## What is being asked
Retype, exactly as they appear below, the lines between the line holding "0 (R204). -/" and the line holding "pending := (s.notices.get p).pending", both ends included.

## Given information
BEGIN

-- ==== Sys2Proof/Machine/NoticeCommands.lean ====
section
/-! DEFINITION. The commands and the holdoff of the Notice Controller (sections 10.3, 10.4). -/

namespace Sys2Proof.Machine

/-! ### Clearing and the holdoff (R203, R204) -/

/-- The holdoff that a holdoff time of `ms` starts now: none when it is 0 (R204). -/
def startHoldoff (ms : Nat) (s : State) : Option Interval :=
  if ms = 0 then none else some (intervalFrom s (ms * Config.milli))

/-- The kinds removed from a port's pending set, and its holdoff started (R203). -/
def clearKinds (p : Port) (kinds : BitVec 21) (s : State) : State :=
  s.withNotices p
    { s.notices.get p with
      pending := (s.notices.get p).pending &&& ~~~kinds,
      holdoff := startHoldoff (s.settings.notice.get p).holdoff s }.refresh

/-- CLEAR NOTICES (R203). -/
def clearNotices (p : Port) (args : List Byte) (s : State) : Reply :=
  match maskOf 21 (argNumber args 0 3) with
  | none => refuse .badArgument s
  | some kinds =>
    { state := clearKinds p kinds s
      status := .done
      result := .cleared
        { before := (s.notices.get p).pending, after := ((clearKinds p kinds s).notices.get p).pending } }

def holdoffDue (p : Port) (s : State) : Bool := working s && ended s (s.notices.get p).holdoff

/-- HOLDOFF_EXPIRY (R204). -/
def expireHoldoff (p : Port) (s : State) : State :=
  if holdoffDue p s = false then s else s.withNotices p { s.notices.get p with holdoff := none }.refresh

/-! ### Notice settings (R205, R206) -/

/-- The settings written at a port: the kinds that leave the enable set leave the pending set (R205). -/
def writeNotices (target : Port) (x : NoticeSettings) (s : State) : State :=
  let leaving := (s.settings.notice.get target).enable &&& ~~~x.enable
  let t : State := { s with settings := { s.settings with notice := s.settings.notice.set target x } }
  t.withNotices target
    { s.notices.get target with pending := (s.notices.get target).pending &&& ~~~leaving }.refresh

/-- SET NOTICES (R205): judged against the NOTICE lock when it writes another port's settings. -/
def setNotices (p : Port) (args : List Byte) (s : State) : Reply :=
  let ms := argNumber args 6 2
  match portOf (argNumber args 0 1), maskOf 21 (argNumber args 1 3), maskOf 9 (argNumber args 4 2) with
  | some target, some enable, some interest =>
    let body := fun (s : State) =>
      { state := writeNotices target { enable := enable ||| startKinds, interest := interest, holdoff := clampNat 0 1000 ms } s
        status := clampedStatus (outside 0 1000 ms) : Reply }
    if target = p then body s else unlessLocked p .notice body s
  | _, _, _ => refuse .badArgument s

/-- What READ NOTICES samples of a port (R206). -/
def noticesSample (target : Port) (s : State) : NoticesSample :=
  { pending := (s.notices.get target).pending, settings := s.settings.notice.get target,
    holdoffLeft := (s.notices.get target).holdoff.map fun x => (x.length - since s x.start) / Config.milli,
    attention := (s.notices.get target).attention }

/-- READ NOTICES (R206). -/
def readNotices (args : List Byte) (s : State) : Reply :=
  match portOf (argNumber args 0 1) with
  | none => refuse .badArgument s
  | some target => { state := s, status := .done, result := .notices (noticesSample target s) }

end Sys2Proof.Machine
end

END

## Solution to this problem
/-- The holdoff that a holdoff time of `ms` starts now: none when it is 0 (R204). -/
def startHoldoff (ms : Nat) (s : State) : Option Interval :=
  if ms = 0 then none else some (intervalFrom s (ms * Config.milli))

/-- The kinds removed from a port's pending set, and its holdoff started (R203). -/
def clearKinds (p : Port) (kinds : BitVec 21) (s : State) : State :=
  s.withNotices p
    { s.notices.get p with
      pending := (s.notices.get p).pending &&& ~~~kinds,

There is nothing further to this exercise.